* [HOW TO COMPLETE THIS TASK]:
Go through the following data and transcribe exactly the stretch of lines from the one holding "39 => Reader.pure .restartHead" to the one holding "1).bind fun r =>", both included.

* [Collected data]:
/-- A request of two numbers of one byte each. -/
def read2 (f : Nat → Nat → Request) : Reader Request :=
  (readNum 1).bind fun a => (readNum 1).bind fun b => Reader.pure (f a b)

/-- The reader of a set-config body: the width of the value and the step kind go by the item (R192). -/
def readConfig : Reader Request :=
  (readNum 1).bind fun item =>
    if item < 13 then
      (readNum (configWidth item)).bind fun value =>
      (readIf (item = 9) (readNum 1)).bind fun step => Reader.pure (.setConfig item value step)
    else fun _ => none

/-- The four session flags. -/
def readFlags (f : Bool → Bool → Bool → Bool → Reader Request) : Reader Request :=
  readYesNo.bind fun a => readYesNo.bind fun b => readYesNo.bind fun c => readYesNo.bind fun d => f a b c d

/-- The reader of the body of each request type; a type above 60 or 0 names no request. -/
def bodyReader : Nat → Reader Request
  | 1 => readConfig
  | 2 => Reader.pure .configDone
  | 3 => (readNum 2).bind fun b => (readNum 1).bind fun p => (readNum 1).bind fun c => (readNum 1).bind fun n =>
      Reader.pure (.setHandicap b p c n)
  | 4 => (readNum 2).bind fun m => Reader.pure (.setTime m)
  | 5 => (readList readBand).bind fun l => Reader.pure (.setRates l)
  | 6 => Reader.pure .pairClear
  | 7 => (readNum 1).bind fun lane => (readNum 1).bind fun mode => readFlags fun a b c d =>
      (readNum 1).bind fun o => (readNum 2).bind fun n => Reader.pure (.openSession lane mode a b c d o n)
  | 8 => (readNum 1).bind fun lane => readFlags fun a b c d =>
      (readNum 1).bind fun o => Reader.pure (.setSessionFlags lane a b c d o)
  | 9 => read2 .closeSession
  | 10 => (readNum 1).bind fun l => (readNum 1).bind fun m => (readNum 2).bind fun n => Reader.pure (.unlock l m n)
  | 11 => read1 .readMeter
  | 12 => read1 .approve
  | 13 => read1 .deny
  | 14 => read2 .moveGroup
  | 15 => read1 .dismissGroup
  | 16 => read1 .saveGroup
  | 17 => (readNum 1).bind fun s => readYesNo.bind fun r => Reader.pure (.savePart s r)
  | 18 => (readNum 1).bind fun i => (readNum 1).bind fun s => (readNum 1).bind fun l => (readNum 1).bind fun c =>
      Reader.pure (.loadBegin i s l c)
  | 19 => (readNum 1).bind fun i => (readList readEntry).bind fun l => Reader.pure (.loadPart i l)
  | 20 => (readNum 1).bind fun i => (readList readEntry).bind fun l => Reader.pure (.loadEnd i l)
  | 21 => read1 .resumeGroup
  | 22 => read1 .releaseMoved
  | 23 => (readNum 1).bind fun s => readText.bind fun n => (readNum 1).bind fun l => (readList readBowler).bind fun b =>
      Reader.pure (.createGroup s n l b)
  | 24 => (readNum 1).bind fun s => readBowler.bind fun b => Reader.pure (.addBowler s b)
  | 25 => read2 .setPlayMode
  | 26 => read1 .newGame
  | 27 => read1 .readLine
  | 28 => read1 .claimLine
  | 29 => read1 .releaseLine
  | 30 => (readNum 1).bind fun l => (readNum 2).bind fun b => readChanges.bind fun c => Reader.pure (.editLine l b c)
  | 31 => (readNum 1).bind fun l => (readNum 1).bind fun g => (readNum 1).bind fun f => (readNum 1).bind fun b =>
      (readNum 1).bind fun c => readYesNo.bind fun foul => (readNum 2).bind fun v =>
        Reader.pure (.correctBall l g f b c foul v)
  | 32 => (readNum 1).bind fun l => (readNum 1).bind fun c => readYesNo.bind fun f => Reader.pure (.manualBall l c f)
  | 33 => read1 .reRack
  | 34 => read2 .setScoringSource
  | 35 => (readNum 1).bind fun l => (readList (readNum 1)).bind fun p => Reader.pure (.setHighlight l p)
  | 36 => (readNum 1).bind fun s => (readNum 1).bind fun l => (readNum 1).bind fun p => readYesNo.bind fun e =>
      (readNum 2).bind fun b => readInt.bind fun h => readInt.bind fun lo => readYesNo.bind fun w =>
        Reader.pure (.setSlot s l p e b h lo w)
  | 37 => read1 .setScanMode
  | 38 => read2 .setRunMode
  | 39 => Reader.pure .restartHead
  | 40 => (readNum 1).bind fun l => (readList (readNum 2)).bind fun r => Reader.pure (.injectReadings l r)
  | 41 => (readNum 1).bind fun l => (readNum 2).bind fun p => Reader.pure (.armTest l p)
  | 42 => read1 .stopMachine
  | 43 => read2 .issueStep
  | 44 => read1 .clearFault
  | 45 => read2 .resumeMachine
  | 46 => (readNum 1).bind fun l => (readNum 1).bind fun a => (readNum 1).bind fun b => (readOpt 1).bind fun r =>
      Reader.pure (.clearReturn l a b r)
  | 47 => Reader.pure .readLinks
  | 48 => Reader.pure .readStatus
  | 49 => read1 .readSensing
  | 50 => read1 .readPinfall
  | 51 => read1 .readMachine
  | 52 => Reader.pure .readReturn
  | 53 => Reader.pure .readPlay
  | 54 => read1 .readScores
  | 55 => Reader.pure .readCorrections
  | 56 => Reader.pure .readRates
  | 57 => read1 .readFeed
  | 58 => Reader.pure .readTransfer
  | 59 => readMask.bind fun m => Reader.pure (.setMask m)
  | 60 => Reader.pure .linkReset
  | _ => fun _ => none

/-- The request that a type and a body spell, or none when the body is too short or too long for its fields (R188). -/
def decodeRequest (kind : Nat) (body : List Byte) : Option Request := (bodyReader kind).run body

/-- The check byte of a frame: the complement of the 8-bit sum of its length bytes, type, tag and body (R187). -/
def checkByte (lenHi lenLo kind tag : Byte) (body : List Byte) : Byte :=
  ~~~ (lenHi + lenLo + kind + tag + body.foldl (· + ·) 0#8)

/-- Whether a whole frame passes the check of R187; its gaps are the matter of FRAME_GAP_TIMEOUT. -/
def frameOk (lenHi lenLo kind tag : Byte) (body : List Byte) (check : Byte) : Bool :=
  body.length = 256 * lenHi.toNat + lenLo.toNat && body.length ≤ 1024 && tag.toNat ≤ 15
    && check = checkByte lenHi lenLo kind tag body

/-- The bytes of a frame: start byte, length, type, tag, body, check byte (R196). -/
def frameBytes (kind tag : Byte) (body : List Byte) : List Byte :=
  let hi := byte (body.length / 256)
  let lo := byte body.length
  165#8 :: hi :: lo :: kind :: tag :: body ++ [checkByte hi lo kind tag body]

end Sys2Proof
end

* [RESULT BELOW]:
  | 39 => Reader.pure .restartHead
  | 40 => (readNum 1).bind fun l => (readList (readNum 2)).bind fun r => Reader.pure (.injectReadings l r)
  | 41 => (readNum 1).bind fun l => (readNum 2).bind fun p => Reader.pure (.armTest l p)
  | 42 => read1 .stopMachine
  | 43 => read2 .issueStep
  | 44 => read1 .clearFault
  | 45 => read2 .resumeMachine
  | 46 => (readNum 1).bind fun l => (readNum 1).bind fun a => (readNum 1).bind fun b => (readOpt 1).bind fun r =>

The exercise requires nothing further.